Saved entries
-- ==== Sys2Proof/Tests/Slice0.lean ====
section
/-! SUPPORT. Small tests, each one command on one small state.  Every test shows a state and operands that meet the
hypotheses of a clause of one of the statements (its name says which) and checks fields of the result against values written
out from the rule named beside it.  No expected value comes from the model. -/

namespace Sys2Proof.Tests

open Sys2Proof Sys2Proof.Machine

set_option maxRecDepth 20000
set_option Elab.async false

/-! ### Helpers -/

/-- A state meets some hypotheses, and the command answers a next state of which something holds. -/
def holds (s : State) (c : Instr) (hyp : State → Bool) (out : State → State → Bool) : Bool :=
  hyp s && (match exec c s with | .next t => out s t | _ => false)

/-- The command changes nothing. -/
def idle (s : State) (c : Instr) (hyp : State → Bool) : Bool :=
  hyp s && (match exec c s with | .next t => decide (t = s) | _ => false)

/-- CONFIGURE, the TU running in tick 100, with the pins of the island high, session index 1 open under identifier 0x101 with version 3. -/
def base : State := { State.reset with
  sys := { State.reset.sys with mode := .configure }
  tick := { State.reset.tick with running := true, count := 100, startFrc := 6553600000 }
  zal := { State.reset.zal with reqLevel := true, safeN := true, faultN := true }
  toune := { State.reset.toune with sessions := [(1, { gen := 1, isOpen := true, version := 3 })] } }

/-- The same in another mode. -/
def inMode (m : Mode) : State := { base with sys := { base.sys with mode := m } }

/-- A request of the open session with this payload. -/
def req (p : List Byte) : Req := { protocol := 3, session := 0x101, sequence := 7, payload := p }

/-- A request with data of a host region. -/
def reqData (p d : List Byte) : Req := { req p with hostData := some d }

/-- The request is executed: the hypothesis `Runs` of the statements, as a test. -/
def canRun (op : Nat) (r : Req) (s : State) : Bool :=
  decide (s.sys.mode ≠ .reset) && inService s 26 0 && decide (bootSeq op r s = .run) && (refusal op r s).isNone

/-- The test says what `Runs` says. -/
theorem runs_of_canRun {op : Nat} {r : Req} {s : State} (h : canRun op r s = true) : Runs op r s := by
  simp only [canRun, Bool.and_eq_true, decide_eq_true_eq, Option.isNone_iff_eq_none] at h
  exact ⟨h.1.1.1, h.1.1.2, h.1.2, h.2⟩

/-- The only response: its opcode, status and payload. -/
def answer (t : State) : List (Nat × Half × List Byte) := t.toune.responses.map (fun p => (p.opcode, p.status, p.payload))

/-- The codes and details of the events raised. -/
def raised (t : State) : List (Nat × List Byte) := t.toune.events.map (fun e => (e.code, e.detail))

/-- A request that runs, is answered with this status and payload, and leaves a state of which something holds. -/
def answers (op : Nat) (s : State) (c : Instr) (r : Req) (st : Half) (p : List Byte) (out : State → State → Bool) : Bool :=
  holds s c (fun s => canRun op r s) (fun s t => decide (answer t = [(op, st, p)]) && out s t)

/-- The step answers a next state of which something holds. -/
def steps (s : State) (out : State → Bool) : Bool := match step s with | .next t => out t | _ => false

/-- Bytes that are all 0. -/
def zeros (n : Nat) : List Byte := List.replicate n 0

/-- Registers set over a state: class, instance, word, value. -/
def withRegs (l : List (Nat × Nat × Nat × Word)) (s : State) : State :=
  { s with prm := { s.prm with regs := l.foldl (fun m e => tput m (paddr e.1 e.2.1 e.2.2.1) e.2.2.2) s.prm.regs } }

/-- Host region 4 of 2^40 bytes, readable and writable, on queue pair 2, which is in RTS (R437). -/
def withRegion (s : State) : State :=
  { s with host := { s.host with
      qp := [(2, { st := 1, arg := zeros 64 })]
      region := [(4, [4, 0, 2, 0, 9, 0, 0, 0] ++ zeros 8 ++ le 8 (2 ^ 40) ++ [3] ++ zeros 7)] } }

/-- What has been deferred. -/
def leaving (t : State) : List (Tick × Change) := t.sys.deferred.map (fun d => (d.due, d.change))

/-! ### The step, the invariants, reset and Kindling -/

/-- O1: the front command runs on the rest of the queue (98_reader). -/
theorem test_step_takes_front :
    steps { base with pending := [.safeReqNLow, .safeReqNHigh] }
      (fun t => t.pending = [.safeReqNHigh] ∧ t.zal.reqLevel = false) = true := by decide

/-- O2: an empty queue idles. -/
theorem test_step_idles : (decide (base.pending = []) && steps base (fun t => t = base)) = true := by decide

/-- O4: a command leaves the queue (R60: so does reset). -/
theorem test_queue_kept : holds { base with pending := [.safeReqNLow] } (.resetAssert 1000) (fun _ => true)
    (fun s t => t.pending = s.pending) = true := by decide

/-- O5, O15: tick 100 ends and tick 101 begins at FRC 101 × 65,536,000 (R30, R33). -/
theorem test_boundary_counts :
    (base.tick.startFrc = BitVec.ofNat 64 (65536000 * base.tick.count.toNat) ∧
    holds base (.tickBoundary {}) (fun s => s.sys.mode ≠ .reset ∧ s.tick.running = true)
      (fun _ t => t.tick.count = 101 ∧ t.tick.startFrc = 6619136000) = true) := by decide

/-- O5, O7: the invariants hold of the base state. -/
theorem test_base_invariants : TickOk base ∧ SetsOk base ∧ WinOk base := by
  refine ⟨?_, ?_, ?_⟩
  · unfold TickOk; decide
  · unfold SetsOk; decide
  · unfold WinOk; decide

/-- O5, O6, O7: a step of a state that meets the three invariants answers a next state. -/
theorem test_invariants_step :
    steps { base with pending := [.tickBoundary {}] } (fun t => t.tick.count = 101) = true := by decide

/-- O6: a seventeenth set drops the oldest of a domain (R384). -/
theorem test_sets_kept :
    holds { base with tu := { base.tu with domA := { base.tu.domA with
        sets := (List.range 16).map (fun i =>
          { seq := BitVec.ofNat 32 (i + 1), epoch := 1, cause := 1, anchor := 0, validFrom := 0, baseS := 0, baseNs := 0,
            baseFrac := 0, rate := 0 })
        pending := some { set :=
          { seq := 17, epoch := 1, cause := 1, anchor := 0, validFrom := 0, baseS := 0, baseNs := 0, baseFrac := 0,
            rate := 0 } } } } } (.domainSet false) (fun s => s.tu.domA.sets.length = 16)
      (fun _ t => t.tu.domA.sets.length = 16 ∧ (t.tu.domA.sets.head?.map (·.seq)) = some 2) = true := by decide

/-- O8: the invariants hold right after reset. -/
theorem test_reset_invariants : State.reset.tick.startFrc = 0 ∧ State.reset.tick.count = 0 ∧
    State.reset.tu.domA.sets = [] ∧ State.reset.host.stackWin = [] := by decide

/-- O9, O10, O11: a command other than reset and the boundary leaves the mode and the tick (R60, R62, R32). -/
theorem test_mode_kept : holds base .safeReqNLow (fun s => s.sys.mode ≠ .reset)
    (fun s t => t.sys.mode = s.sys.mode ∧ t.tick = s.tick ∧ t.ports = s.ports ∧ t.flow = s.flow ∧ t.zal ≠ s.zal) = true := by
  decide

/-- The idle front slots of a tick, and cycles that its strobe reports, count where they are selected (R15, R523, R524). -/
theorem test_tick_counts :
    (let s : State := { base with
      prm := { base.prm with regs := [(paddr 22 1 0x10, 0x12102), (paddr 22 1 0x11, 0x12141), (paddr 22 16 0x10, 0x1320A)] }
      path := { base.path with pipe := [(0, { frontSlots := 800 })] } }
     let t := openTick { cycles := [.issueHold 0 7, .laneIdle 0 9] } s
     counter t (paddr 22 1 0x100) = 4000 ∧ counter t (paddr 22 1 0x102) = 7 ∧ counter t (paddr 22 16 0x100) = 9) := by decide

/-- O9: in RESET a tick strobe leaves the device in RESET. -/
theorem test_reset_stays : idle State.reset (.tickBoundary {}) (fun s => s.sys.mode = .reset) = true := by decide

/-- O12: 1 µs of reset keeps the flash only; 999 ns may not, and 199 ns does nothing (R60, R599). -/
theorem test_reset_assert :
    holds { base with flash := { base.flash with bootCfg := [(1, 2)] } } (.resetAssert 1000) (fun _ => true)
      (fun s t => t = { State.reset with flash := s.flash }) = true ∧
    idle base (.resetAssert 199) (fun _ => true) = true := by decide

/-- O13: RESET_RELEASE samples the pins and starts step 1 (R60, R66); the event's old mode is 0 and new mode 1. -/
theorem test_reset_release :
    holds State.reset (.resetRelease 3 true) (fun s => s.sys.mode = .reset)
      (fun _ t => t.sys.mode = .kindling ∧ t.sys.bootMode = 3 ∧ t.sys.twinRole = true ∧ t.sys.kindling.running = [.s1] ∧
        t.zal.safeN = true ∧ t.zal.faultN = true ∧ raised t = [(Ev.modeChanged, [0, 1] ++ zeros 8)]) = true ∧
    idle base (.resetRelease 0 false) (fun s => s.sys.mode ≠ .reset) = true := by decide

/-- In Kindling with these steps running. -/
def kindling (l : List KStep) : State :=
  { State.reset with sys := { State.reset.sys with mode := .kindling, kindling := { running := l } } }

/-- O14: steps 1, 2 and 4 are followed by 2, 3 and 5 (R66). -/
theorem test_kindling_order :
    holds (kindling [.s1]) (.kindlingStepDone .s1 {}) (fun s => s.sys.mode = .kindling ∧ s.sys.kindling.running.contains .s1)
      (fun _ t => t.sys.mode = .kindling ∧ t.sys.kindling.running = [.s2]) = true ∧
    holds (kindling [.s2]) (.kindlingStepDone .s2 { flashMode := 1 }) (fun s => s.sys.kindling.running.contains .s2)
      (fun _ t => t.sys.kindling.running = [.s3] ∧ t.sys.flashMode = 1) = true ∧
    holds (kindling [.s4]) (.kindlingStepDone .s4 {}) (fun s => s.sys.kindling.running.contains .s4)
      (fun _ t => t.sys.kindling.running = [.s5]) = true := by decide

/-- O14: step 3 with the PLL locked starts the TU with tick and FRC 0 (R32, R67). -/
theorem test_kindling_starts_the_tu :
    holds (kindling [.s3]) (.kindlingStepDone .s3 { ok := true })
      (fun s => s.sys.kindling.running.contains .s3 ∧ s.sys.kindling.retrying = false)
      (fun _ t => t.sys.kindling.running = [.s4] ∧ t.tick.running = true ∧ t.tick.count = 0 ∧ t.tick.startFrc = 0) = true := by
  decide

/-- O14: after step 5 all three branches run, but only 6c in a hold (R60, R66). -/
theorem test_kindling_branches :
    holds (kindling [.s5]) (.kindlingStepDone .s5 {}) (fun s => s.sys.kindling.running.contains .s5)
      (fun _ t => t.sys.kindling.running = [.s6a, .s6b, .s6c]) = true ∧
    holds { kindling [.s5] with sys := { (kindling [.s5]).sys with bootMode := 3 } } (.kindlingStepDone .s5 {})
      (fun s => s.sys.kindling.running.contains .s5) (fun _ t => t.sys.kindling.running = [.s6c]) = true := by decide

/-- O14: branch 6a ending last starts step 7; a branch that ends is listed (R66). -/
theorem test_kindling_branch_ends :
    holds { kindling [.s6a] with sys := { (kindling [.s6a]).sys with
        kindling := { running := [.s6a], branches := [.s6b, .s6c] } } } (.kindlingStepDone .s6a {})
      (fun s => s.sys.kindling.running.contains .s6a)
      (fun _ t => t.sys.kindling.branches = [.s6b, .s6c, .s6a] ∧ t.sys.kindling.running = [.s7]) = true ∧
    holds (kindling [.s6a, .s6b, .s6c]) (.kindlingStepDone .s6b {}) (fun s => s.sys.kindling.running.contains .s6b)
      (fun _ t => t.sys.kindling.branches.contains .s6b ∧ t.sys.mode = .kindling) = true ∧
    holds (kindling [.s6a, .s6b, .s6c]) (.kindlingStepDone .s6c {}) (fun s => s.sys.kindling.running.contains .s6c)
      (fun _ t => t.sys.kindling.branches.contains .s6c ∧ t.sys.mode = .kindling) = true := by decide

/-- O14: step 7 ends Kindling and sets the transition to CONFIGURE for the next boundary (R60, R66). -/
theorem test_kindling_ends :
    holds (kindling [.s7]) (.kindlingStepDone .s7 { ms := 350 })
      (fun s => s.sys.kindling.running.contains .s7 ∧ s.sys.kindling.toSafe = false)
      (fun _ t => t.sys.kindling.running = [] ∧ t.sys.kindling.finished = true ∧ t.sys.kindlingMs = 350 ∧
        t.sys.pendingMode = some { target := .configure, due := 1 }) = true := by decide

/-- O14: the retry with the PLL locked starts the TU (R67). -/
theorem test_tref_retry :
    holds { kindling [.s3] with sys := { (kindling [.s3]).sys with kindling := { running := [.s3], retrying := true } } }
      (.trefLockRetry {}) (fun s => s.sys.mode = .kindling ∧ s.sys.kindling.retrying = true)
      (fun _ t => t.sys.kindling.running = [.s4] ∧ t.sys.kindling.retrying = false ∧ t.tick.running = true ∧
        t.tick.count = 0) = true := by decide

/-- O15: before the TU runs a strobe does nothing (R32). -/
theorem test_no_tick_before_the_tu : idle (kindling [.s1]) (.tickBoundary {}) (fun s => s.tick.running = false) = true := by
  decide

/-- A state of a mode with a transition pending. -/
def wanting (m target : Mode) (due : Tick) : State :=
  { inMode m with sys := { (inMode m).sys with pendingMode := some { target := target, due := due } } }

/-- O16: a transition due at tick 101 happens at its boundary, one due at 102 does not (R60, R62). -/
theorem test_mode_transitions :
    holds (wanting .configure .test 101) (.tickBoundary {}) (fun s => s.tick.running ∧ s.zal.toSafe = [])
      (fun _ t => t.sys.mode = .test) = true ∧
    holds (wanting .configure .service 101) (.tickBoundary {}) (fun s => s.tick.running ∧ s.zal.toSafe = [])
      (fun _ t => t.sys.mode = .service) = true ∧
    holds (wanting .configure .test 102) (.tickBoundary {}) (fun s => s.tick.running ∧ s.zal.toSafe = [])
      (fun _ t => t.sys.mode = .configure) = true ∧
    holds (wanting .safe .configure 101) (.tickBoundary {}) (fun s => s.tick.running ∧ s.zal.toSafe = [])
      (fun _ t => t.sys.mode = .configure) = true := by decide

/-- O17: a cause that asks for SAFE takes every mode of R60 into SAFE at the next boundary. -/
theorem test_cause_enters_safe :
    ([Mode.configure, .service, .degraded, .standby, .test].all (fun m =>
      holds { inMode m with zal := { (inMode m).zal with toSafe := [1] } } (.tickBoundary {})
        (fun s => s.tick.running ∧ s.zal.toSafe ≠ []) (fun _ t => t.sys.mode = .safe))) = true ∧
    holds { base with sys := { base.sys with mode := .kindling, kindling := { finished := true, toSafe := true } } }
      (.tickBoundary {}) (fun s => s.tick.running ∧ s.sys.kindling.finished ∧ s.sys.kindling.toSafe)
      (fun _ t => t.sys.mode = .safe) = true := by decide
* * *
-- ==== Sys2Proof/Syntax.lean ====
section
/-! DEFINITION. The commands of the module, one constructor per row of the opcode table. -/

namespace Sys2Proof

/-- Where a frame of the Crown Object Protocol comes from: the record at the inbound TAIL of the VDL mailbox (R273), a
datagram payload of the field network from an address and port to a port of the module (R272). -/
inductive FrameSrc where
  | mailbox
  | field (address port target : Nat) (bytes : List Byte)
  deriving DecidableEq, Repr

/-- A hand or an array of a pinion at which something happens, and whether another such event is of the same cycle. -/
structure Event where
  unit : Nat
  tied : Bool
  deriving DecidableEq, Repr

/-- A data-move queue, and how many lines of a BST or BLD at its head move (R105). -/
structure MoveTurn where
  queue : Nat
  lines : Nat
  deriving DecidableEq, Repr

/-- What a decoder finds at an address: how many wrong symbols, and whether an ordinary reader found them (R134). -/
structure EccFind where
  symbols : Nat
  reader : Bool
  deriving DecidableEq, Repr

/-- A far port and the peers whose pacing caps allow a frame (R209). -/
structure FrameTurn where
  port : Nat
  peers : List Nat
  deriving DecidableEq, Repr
---
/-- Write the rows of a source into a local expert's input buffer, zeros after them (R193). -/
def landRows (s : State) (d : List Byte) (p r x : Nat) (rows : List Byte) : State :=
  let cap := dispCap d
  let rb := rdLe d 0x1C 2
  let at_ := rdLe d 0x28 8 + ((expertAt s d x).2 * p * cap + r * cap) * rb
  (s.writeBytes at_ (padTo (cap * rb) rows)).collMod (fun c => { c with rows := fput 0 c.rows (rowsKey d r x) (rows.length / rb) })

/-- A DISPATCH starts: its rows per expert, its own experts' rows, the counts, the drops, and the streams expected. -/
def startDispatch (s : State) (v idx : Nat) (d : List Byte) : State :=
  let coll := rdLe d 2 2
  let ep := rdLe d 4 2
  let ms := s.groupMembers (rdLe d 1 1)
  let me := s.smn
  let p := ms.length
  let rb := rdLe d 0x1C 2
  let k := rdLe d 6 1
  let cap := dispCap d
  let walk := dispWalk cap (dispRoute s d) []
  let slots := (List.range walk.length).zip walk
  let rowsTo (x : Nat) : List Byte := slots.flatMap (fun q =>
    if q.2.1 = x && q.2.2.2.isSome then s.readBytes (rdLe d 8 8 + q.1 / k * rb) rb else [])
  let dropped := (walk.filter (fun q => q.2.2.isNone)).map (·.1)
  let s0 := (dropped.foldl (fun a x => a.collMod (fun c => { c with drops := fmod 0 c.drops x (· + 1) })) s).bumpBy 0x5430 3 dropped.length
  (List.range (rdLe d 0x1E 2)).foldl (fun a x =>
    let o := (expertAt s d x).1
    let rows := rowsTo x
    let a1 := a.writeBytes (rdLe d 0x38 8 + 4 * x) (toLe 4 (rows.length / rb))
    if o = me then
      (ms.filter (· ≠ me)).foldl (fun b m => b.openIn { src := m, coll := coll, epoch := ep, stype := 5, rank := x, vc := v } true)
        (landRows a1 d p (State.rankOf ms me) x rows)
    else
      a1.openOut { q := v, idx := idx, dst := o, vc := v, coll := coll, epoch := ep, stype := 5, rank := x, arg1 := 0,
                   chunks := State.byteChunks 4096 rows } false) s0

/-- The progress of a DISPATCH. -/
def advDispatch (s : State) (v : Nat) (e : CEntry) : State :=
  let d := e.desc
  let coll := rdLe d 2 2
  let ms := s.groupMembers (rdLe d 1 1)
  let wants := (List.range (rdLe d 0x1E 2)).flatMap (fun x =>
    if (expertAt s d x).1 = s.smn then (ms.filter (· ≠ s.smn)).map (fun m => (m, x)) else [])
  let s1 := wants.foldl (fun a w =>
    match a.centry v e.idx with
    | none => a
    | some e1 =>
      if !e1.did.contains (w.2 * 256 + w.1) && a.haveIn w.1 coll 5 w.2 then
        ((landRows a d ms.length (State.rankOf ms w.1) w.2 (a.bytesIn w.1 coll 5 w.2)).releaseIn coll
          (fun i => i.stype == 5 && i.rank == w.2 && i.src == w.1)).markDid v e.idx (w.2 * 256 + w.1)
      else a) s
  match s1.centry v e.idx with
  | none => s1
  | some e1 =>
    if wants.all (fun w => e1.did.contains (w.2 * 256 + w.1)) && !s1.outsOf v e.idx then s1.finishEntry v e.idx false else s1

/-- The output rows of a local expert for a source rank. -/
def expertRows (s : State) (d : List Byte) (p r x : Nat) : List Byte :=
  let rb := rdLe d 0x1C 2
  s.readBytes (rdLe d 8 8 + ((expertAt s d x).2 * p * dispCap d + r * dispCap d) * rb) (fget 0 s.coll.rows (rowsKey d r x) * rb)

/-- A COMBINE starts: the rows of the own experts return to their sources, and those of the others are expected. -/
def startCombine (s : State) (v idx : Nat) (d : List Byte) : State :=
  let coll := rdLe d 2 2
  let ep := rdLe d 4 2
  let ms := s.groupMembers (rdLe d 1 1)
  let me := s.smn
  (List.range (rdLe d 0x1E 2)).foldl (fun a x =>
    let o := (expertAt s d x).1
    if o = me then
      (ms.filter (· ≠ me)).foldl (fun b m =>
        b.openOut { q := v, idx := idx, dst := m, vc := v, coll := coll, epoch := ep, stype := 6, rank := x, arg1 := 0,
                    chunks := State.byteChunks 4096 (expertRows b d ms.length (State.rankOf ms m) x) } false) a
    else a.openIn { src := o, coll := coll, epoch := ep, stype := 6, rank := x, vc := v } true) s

*Task directions*
Using the data above, extract exactly the lines from the one that holds "theorem test_reset_stays : idle" to the one that holds "holds State.reset (.resetRelease", both ends included, and no others.

*Exercise result*
theorem test_reset_stays : idle State.reset (.tickBoundary {}) (fun s => s.sys.mode = .reset) = true := by decide

/-- O12: 1 µs of reset keeps the flash only; 999 ns may not, and 199 ns does nothing (R60, R599). -/
theorem test_reset_assert :
    holds { base with flash := { base.flash with bootCfg := [(1, 2)] } } (.resetAssert 1000) (fun _ => true)
      (fun s t => t = { State.reset with flash := s.flash }) = true ∧
    idle base (.resetAssert 199) (fun _ => true) = true := by decide

/-- O13: RESET_RELEASE samples the pins and starts step 1 (R60, R66); the event's old mode is 0 and new mode 1. -/
theorem test_reset_release :
    holds State.reset (.resetRelease 3 true) (fun s => s.sys.mode = .reset)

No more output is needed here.